The school had 1,720 solar panels installed via a free-fit solar scheme in September 2016, giving it more solar panels than any other school in Great Britain. This installation will allow the school to generate more than £2 million in electricity savings over the next 25 years and be used for education. The scheme is part of a power purchase agreement with Eden Sustainable that was arranged by Green Energy International.

== Awards and recognition ==
In July 2005, Wellacre was awarded the Artsmark Silver status by Arts Council England. In October 2006, it was visited by track cyclist Chris Hoy who helped to promote cycling and staying safe. The school was praised by professional rugby league footballer and coach Paul Broadbent following his visit in May 2012, as part of the Sky Sports 'Living for Sport'; a free secondary school initiative in partnership with the Youth Sport Trust, that uses sport stars and skills to improve the lives of students.

In 2015, Wellacre was identified as the most improved school in Greater Manchester, and was visited by professional football player Juan Mata who supported the school in their second round match against North Liverpool Academy in the Under 15 PlayStation Schools' Cup, a partnership between PlayStation and the English Schools' Football Association that is designed to foster football in schools.
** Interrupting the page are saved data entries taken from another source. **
-- ==== Sys2Proof/Machine/Dispatch.lean ====
section
/-! DEFINITION. The dispatcher: one arm per command of the opcode table, each a direct call of its meaning. -/

namespace Sys2Proof.Machine
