/-- RUN of RANGE_CTL sends RANGE while PAIRED, which the twin answers; the echo gives the one-way delay; RUN of POS_CTL
without a valid range measures one first, and with no related port ends at once; a POS message whose entries match no
port sets FAIL; an empty POS_ACK changes nothing; HEALTH_REQ is answered and HEALTH replaces the table. It follows R228,
R229, R231, R243 in the parts that these sentences say. -/
def Obligations.TwinPosition : Prop :=
  (∀ (s : State) (q : Requester), s.Serves q Blk.twin true → s.twinOn = true → s.pairState = 3 → Gives (.rangeRun q) s fun t
    => t.f Blk.twin TWIN.RANGE_STAT_BUSY = 1 ∧ s.SentTwin 0x3A [] t ∧ s.KeepsRegs [Blk.twin, Blk.fog] t ∧ s.KeepsUnitsBut
    (fun u => { u with fog := {}, twin := {} }) t) ∧
  (∀ (s : State) (q : Requester), s.Serves q Blk.twin true → s.pairState ≠ 3 → Gives (.rangeRun q) s fun t => t.fog = s.fog ∧
    t.twin = s.twin ∧ t.f Blk.twin TWIN.RANGE_STAT_BUSY = s.f Blk.twin TWIN.RANGE_STAT_BUSY ∧ s.KeepsRegs [Blk.twin] t ∧
    s.KeepsUnitsBut (fun u => { u with fog := {}, twin := {} }) t) ∧
  (∀ (s : State) (a : MsgAuth), s.Accepts a → Gives (.range a) s fun t => s.SentTwin 0x3B [] t ∧ t.twin.rxCnt = s.twinCounter
    a.low.toNat ∧ s.KeepsRegs [Blk.twin, Blk.fog] t ∧ s.KeepsUnitsBut (fun u => { u with fog := {}, twin := {} }) t) ∧
  (∀ (s : State) (a : MsgAuth) (t1 : BitVec 64) (t2 : BitVec 64) (t3 : BitVec 64) (t4 : BitVec 64), s.Accepts a → s.fb
    Blk.twin TWIN.RANGE_STAT_BUSY = true → s.twin.posWantsRange = false → t2.toNat ≤ t3.toNat → t1.toNat + (t3.toNat -
    t2.toNat) ≤ t4.toNat → Gives (.rangeEcho a t1 t2 t3 t4) s fun t => t.f Blk.twin TWIN.RANGE_NS_NS = min ((t4.toNat -
    t1.toNat - (t3.toNat - t2.toNat)) / 2) (2 ^ 24 - 1) ∧ t.f Blk.twin TWIN.RANGE_STAT_BUSY = 0 ∧ t.f Blk.twin
    TWIN.RANGE_STAT_VALID = 1 ∧ (t.intStat Blk.twin).getLsbD TWIN.INT_RANGE_DONE = true ∧ t.fog = s.fog ∧ s.KeepsRegs
    [Blk.twin] t ∧ s.KeepsUnitsBut (fun u => { u with fog := {}, twin := {} }) t) ∧
  (∀ (s : State) (q : Requester), s.Serves q Blk.twin true → s.twinOn = true → s.pairState = 3 → s.fb Blk.twin
    TWIN.RANGE_STAT_VALID = false → s.fb Blk.twin TWIN.RANGE_STAT_BUSY = false → Gives (.posRun q) s fun t =>
    t.twin.posWantsRange = true ∧ t.f Blk.twin TWIN.POS_STAT_BUSY = 1 ∧ t.f Blk.twin TWIN.RANGE_STAT_BUSY = 1 ∧ t.fog.twinQ
    = s.fog.twinQ ++ [⟨0x3A, s.twin.txCnt + 1, []⟩] ∧ s.KeepsRegs [Blk.twin, Blk.fog] t ∧ s.KeepsUnitsBut (fun u =>
    { u with fog := {}, twin := {} }) t) ∧
  (∀ (s : State) (q : Requester), s.Serves q Blk.twin true → s.twinOn = true → s.pairState = 3 → s.fb Blk.twin
    TWIN.RANGE_STAT_VALID = true → s.posEntries (List.range 64) = [] → Gives (.posRun q) s fun t => t.f Blk.twin
    TWIN.POS_STAT_BUSY = 0 ∧ (t.intStat Blk.twin).getLsbD TWIN.INT_POS_DONE = true ∧ t.fog = s.fog ∧ t.twin.posWait = [] ∧
    s.KeepsRegs [Blk.twin] t ∧ s.KeepsUnitsBut (fun u => { u with fog := {}, twin := {} }) t) ∧
  (∀ (s : State), s.fb Blk.twin TWIN.POS_CTL_AUTO = true → s.twinOn = true → s.pairState = 3 → s.fb Blk.twin
    TWIN.RANGE_STAT_VALID = false → s.fb Blk.twin TWIN.RANGE_STAT_BUSY = false → Gives .posAutoRerun s fun t =>
    t.twin.posWantsRange = true ∧ t.f Blk.twin TWIN.RANGE_STAT_BUSY = 1 ∧ s.KeepsRegs [Blk.twin, Blk.fog] t ∧
    s.KeepsUnitsBut (fun u => { u with fog := {}, twin := {} }) t) ∧
  (∀ (s : State), s.fb Blk.twin TWIN.POS_CTL_AUTO = false → Gives .posAutoRerun s fun t => t.twin = s.twin ∧ s.KeepsRegs [] t
    ∧ s.KeepsUnits t) ∧
  (∀ (s : State) (x : PosEntry) (a : MsgAuth) (l : List PosEntry), s.Accepts a → l = [x] → s.posJudge x = none → s.fb Blk.twin
    TWIN.RANGE_STAT_VALID = true → Gives (.pos a l) s fun t => t.f Blk.twin TWIN.POS_STAT_FAIL = 1 ∧ (t.intStat
    Blk.twin).getLsbD TWIN.INT_POS_FAIL = true ∧ t.twin.rel = s.twin.rel ∧ s.SentTwin 0x12 [] t ∧ s.KeepsRegs [Blk.twin,
    Blk.fog] t ∧ s.KeepsUnitsBut (fun u => { u with fog := {}, twin := {} }) t) ∧
  (∀ (s : State) (x : PosEntry) (q : Nat) (k : Int) (r : Int) (a : MsgAuth) (l : List PosEntry), s.Accepts a → l = [x] → q <
    64 → s.posJudge x = some (q, k, r) → s.fb Blk.twin TWIN.RANGE_STAT_VALID = true → Gives (.pos a l) s fun t => t.relOf q
    true =
    { valid := true, localGen := (s.portPos q true).gen, twinGen := x.gen.toNat, delta := k, twinPort := x.port, resid := r }
    ∧ t.relOf q false = s.relOf q false ∧ s.SentTwin 0x12 [x.port.val, unsignedOf 32 k, unsignedOf 16 r] t ∧ s.KeepsRegs
    [Blk.twin, Blk.fog] t ∧ s.KeepsUnitsBut (fun u => { u with fog := {}, twin := {} }) t) ∧
  (∀ (s : State) (a : MsgAuth) (l : List PosAck), s.Accepts a → s.twin.posWait = [] → Gives (.posAck a l) s fun t =>
    t.twin.rel = s.twin.rel ∧ t.twin.rxCnt = s.twinCounter a.low.toNat ∧ t.fog = s.fog ∧ s.KeepsRegs [Blk.twin] t ∧
    s.KeepsBlk Blk.twin [TWIN.RX_CNT] t ∧ s.KeepsUnitsBut (fun u => { u with fog := {}, twin := {} }) t) ∧
  (∀ (s : State) (q : Nat) (g : Nat) (x : PosAck) (a : MsgAuth) (l : List PosAck), s.Accepts a → s.twin.posWait = [(q, g)] → l
    = [x] → x.port.val = q → (s.portPos q false).valid = true → (s.portPos q false).gen = g → s.twin.posBad = false → Gives
    (.posAck a l) s fun t => (t.relOf q false).valid = true ∧ (t.relOf q false).delta = x.delta.toInt ∧ (t.relOf q
    false).localGen = g ∧ (t.relOf q false).resid = x.resid.toInt ∧ t.relOf q true = s.relOf q true ∧ t.twin.posWait = [] ∧
    t.f Blk.twin TWIN.POS_STAT_BUSY = 0 ∧ (t.intStat Blk.twin).getLsbD TWIN.INT_POS_DONE = true ∧ t.fog = s.fog ∧
    s.KeepsRegs [Blk.twin] t ∧ s.KeepsUnitsBut (fun u => { u with fog := {}, twin := {} }) t) ∧
  (∀ (s : State) (q : Requester), s.Serves q Blk.twin true → s.twinOn = true → s.pairState = 3 → Gives (.healthRequest q) s
    fun t => s.SentTwin 0x38 [] t ∧ s.KeepsRegs [Blk.twin, Blk.fog] t ∧ s.KeepsUnitsBut (fun u =>
    { u with fog := {}, twin := {} }) t) ∧
  (∀ (s : State) (a : MsgAuth), s.Accepts a → Gives (.healthReq a) s fun t => t.twin.txCnt = s.twin.txCnt + 1 ∧
    t.fog.twinQ.length = s.fog.twinQ.length + 1 ∧ t.fog.twinQ.getLast?.map (fun m => (m.typ, m.cnt, m.fields.length)) = some
    (0x39, s.twin.txCnt + 1, 64) ∧ t.log = s.log ∧ s.KeepsRegs [Blk.twin, Blk.fog] t ∧ s.KeepsUnitsBut (fun u =>
    { u with fog := {}, twin := {} }) t) ∧
  (∀ (s : State) (a : MsgAuth) (l : List HealthRec), s.Accepts a → Gives (.health a l) s fun t => (∀ i : Nat, i < 16 →
    SMap.get {} t.twin.health i = ((l[i]?).map fun e =>
    { seq := e.seq, typ := e.typ, time := e.time, digest := e.digest : HealthEntry }).getD {}) ∧ (t.intStat
    Blk.twin).getLsbD TWIN.INT_HEALTH_RX = true ∧ t.fog = s.fog ∧ s.KeepsRegs [Blk.twin] t ∧ s.KeepsBlk Blk.twin
    [TWIN.RX_CNT] t ∧ s.KeepsUnitsBut (fun u => { u with fog := {}, twin := {} }) t)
Mata also took part in the pre-match warm-up with the school and a question-and-answer session with both schools, as well as the school's media students. It was awarded the 'Platinum Partner' status by the Royal Air Force in July 2016.

In November 2017, it became the first secondary school in North West England to be awarded the 'Dyslexia Friendly Quality Mark' by the British Dyslexia Association. As a result, the school is recognised as a safe place for those with dyslexia by meeting the Association's standards. Wellacre students won the 'Most Innovative Garden Design' award by the Royal Horticultural Society in December 2017 at the Whitworth Art Gallery, as part of its Green Plan-It Challenge regional competition. In March 2018, it was visited by the Bishop of Middleton Mark Davies as part of his special programme for Holy Week. He spoke to Year 8 students, answered questions from Year 10 religious education students, and was presented with a new decorative cross to mark 50 years of links between the school and St John's Church, Flixton that was designed by the school's staff and students; bearing significance in that former students had designed, created and paid for a cross on the entrance of the church building when it was built in 1968.

== Controversies ==

=== Mobile phone mast ===
In 2002, the mobile network operator Orange had plans to put two satellite dishes onto its mobile phone mast which was located on the school's rooftop, but was met with opposition from the local community due to health concerns, especially children and the potential effect on other schools in close proximity. It was to be discussed by Trafford Council's planning committee in early January 2002 but was deferred to the end of the month, at the request of the school governors. It was approved by the committee the following month who voted unanimously in favour of granting planning permission and as the proposal met current government guidelines and the Stewart Report for the health and safety standards, they agreed the plans could not be refused on the grounds of a 'perceived' risk to health. However, as the school governors were landowners meant they had the ultimate control over whether it goes ahead and said "they do not wish to renew the contract for the mast and they will arrange for the removal of the equipment at the earliest possible time".

=== Manchester Arena bombing suspect ===
The school released a statement on 25 May 2017 confirming the perpetrator of the Manchester Arena bombing was a former student at the school. Due to media interest, it requested the media to consider the impact it had not only on its students but throughout Greater Manchester, and "respectfully ask for the media to permit the school to continue with its daily business, undisturbed". The school issued no further statements on the matter.